● **Instructions to follow**: Going through the listing below, work out how many lines include "abbrev" and give that number by itself.

START Data supplied

-- ==== Sys2Proof/Proofs/Positions.lean ====
section
/-! PROOFS. The positions of `ustep` (10_state.md R32): from a position of it every operation goes on to a position of it or is done,
and a refusal needs an enable that is 0. -/

namespace Sys2Proof.Machine

/-! ### One lemma for each combinator -/

section Combinators

/-- A micro-step that is no stray one: it goes on at a position in L or is done, and refuses only where R holds. -/
def MicroResult.Legal (L : List Nat → Bool) (R : Prop) : MicroResult → Prop
  | .more p _ => L p = true
  | .done _ => True
  | .refuse _ => R
  | .stray => False

/-- L is the positions of m: it begins at one, and from one goes on to another. -/
structure Micro.Legal (R : State → Prop) (L : List Nat → Bool) (m : Micro) : Prop where
  start : L [1] = true
  move : ∀ pos s, L pos = true → (m pos s).Legal L (R s)

variable {R : State → Prop} {L L' : List Nat → Bool} {m : Micro}

theorem legalStraight_iff {n : Nat} {p : List Nat} : legalStraight n p = true ↔ ∃ k, k < n ∧ p = [k + 1] := by
  constructor
  · intro h
    unfold legalStraight at h
    split at h
    next k =>
      simp only [Bool.and_eq_true, decide_eq_true_eq] at h
      exact ⟨k - 1, by omega, by rw [Nat.sub_add_cancel h.1]⟩
    · cases h
  · rintro ⟨k, hk, rfl⟩
    simpa [legalStraight] using hk

theorem once_legal {f : State → MicroResult} (h : ∀ s, (f s).Legal (legalStraight 1) (R s)) :
    (once f).Legal R (legalStraight 1) := by
  refine ⟨rfl, fun pos s hp => ?_⟩
  obtain ⟨k, hk, rfl⟩ := legalStraight_iff.mp hp
  obtain rfl : k = 0 := by omega
  exact h s

theorem straight_legal (us : List (State → State)) {n : Nat} (hn : 0 < n) (h : us.length = n := by rfl) :
    (straight us).Legal R (legalStraight n) := by
  subst h
  refine ⟨legalStraight_iff.mpr ⟨0, hn, rfl⟩, fun pos s hp => ?_⟩
  obtain ⟨k, hk, rfl⟩ := legalStraight_iff.mp hp
  simp only [straight, List.getElem?_eq_getElem hk]
  split
  · trivial
  · exact legalStraight_iff.mpr ⟨k + 1, by omega, rfl⟩

theorem callAt_legal (hm : m.Legal R L) {n : Nat} {sub : List Nat} (hsub : legalInCall L sub = true) {s : State} {R' : Prop}
    (hR : R s → R') {k : State → MicroResult} (hL : ∀ p, L p = true → L' (n :: p) = true)
    (hk : ∀ t, (k t).Legal L' R') : (callAt n sub m s k).Legal L' R' := by
  have hpos : L (if sub = [] then [1] else sub) = true := by
    split
    · exact hm.start
    next h => simpa [legalInCall, h] using hsub
  have h := hm.move _ s hpos
  unfold callAt
  split <;> simp_all [MicroResult.Legal]

/-- A list of calls, each with its positions. -/
theorem calls_legal (cs : List (Micro × (List Nat → Bool))) (hne : cs ≠ []) (h : ∀ c ∈ cs, c.1.Legal R c.2) :
    (calls (cs.map Prod.fst)).Legal R (legalCalls (cs.map Prod.snd)) := by
  have start : ∀ n, n < cs.length → legalCalls (cs.map Prod.snd) [n + 1] = true := fun n hn => by
    simp [legalCalls, hn, legalInCall]
  refine ⟨start 0 (List.length_pos_of_ne_nil hne), fun pos s hp => ?_⟩
  unfold legalCalls at hp
  split at hp
  next n sub =>
    cases hc : cs[n]? with
    | none => simp [hc] at hp
    | some c =>
      simp only [List.getElem?_map, hc, Option.map_some] at hp
      simp only [calls, List.getElem?_map, hc, Option.map_some, List.length_map]
      refine callAt_legal (h c (List.mem_of_getElem? hc)) hp id (fun p hp => ?_) fun t => ?_
      · simp [legalCalls, hc, legalInCall, hp]
      · have hn : n < cs.length := (List.getElem?_eq_some_iff.mp hc).1
        split
        · trivial
        · exact start (n + 1) (by omega)
  · cases hp

theorem bitLoop_legal (hm : m.Legal R L) {n : Nat} {sub : List Nat} (hsub : legalInCall L sub = true) {s : State} {R' : Prop}
    (hR : R s → R') {w : State → State} {k : State → MicroResult} (hL : ∀ p, L p = true → L' (n :: p) = true)
    (hk : ∀ t, (k t).Legal L' R') : (bitLoop n sub m w s k).Legal L' R' := by
  refine callAt_legal hm hsub hR hL fun t => ?_
  dsimp only
  split
  · exact hk _
  · exact hL _ hm.start

/-! ### The operations -/

theorem uBusWbit_legal (b : Byte) : (uBusWbit b).Legal R (legalStraight 5) := straight_legal _ (by decide)

theorem uBusRbit_legal : uBusRbit.Legal R (legalStraight 7) := straight_legal _ (by decide)

theorem wbyteBit_legal (v : Byte) : (wbyteBit v).Legal R (legalStraight 5) :=
  ⟨rfl, fun pos s hp => (uBusWbit_legal _).move pos s hp⟩

theorem uBusWbyte_legal (v : Byte) : (uBusWbyte v).Legal R legalWbyte := by
  refine ⟨rfl, fun pos s hp => ?_⟩
  have inLoop : ∀ p, legalStraight 5 p = true → legalWbyte (1 :: p) = true := fun p h => by simp [legalWbyte, legalInCall, h]
  unfold uBusWbyte
  split
  · exact bitLoop_legal (R := fun _ => R s) (wbyteBit_legal v) rfl id inLoop fun _ => rfl
  · exact bitLoop_legal (wbyteBit_legal v) hp id inLoop fun _ => rfl
  · exact callAt_legal uBusRbit_legal hp id (fun p h => by simp [legalWbyte, legalInCall, h]) fun _ => trivial
  next h1 h2 h3 =>
    unfold legalWbyte at hp
    split at hp
    · exact absurd rfl (h2 _)
    · exact absurd rfl (h3 _)
    · cases hp
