-- ==== Sys2Proof/Word.lean ====
section
/-! DEFINITION. The byte and the fixed sizes of the LS-8 CORE (spec/00_scope.md R5 to R7, R10). -/

namespace Sys2Proof

/-- A Byte (R10): eight bits, numbered from 0 for the least significant (R9), read as an unsigned number. -/
abbrev Byte := BitVec 8

/-- The register file has eight registers (R5, R20). -/
abbrev registerCount : Nat := 8

/-- Memory has 256 byte cells, addresses 0 to 255 (R6, R40). -/
abbrev memorySize : Nat := 256

end Sys2Proof
end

END Data supplied

● **Solution for this exercise**: 3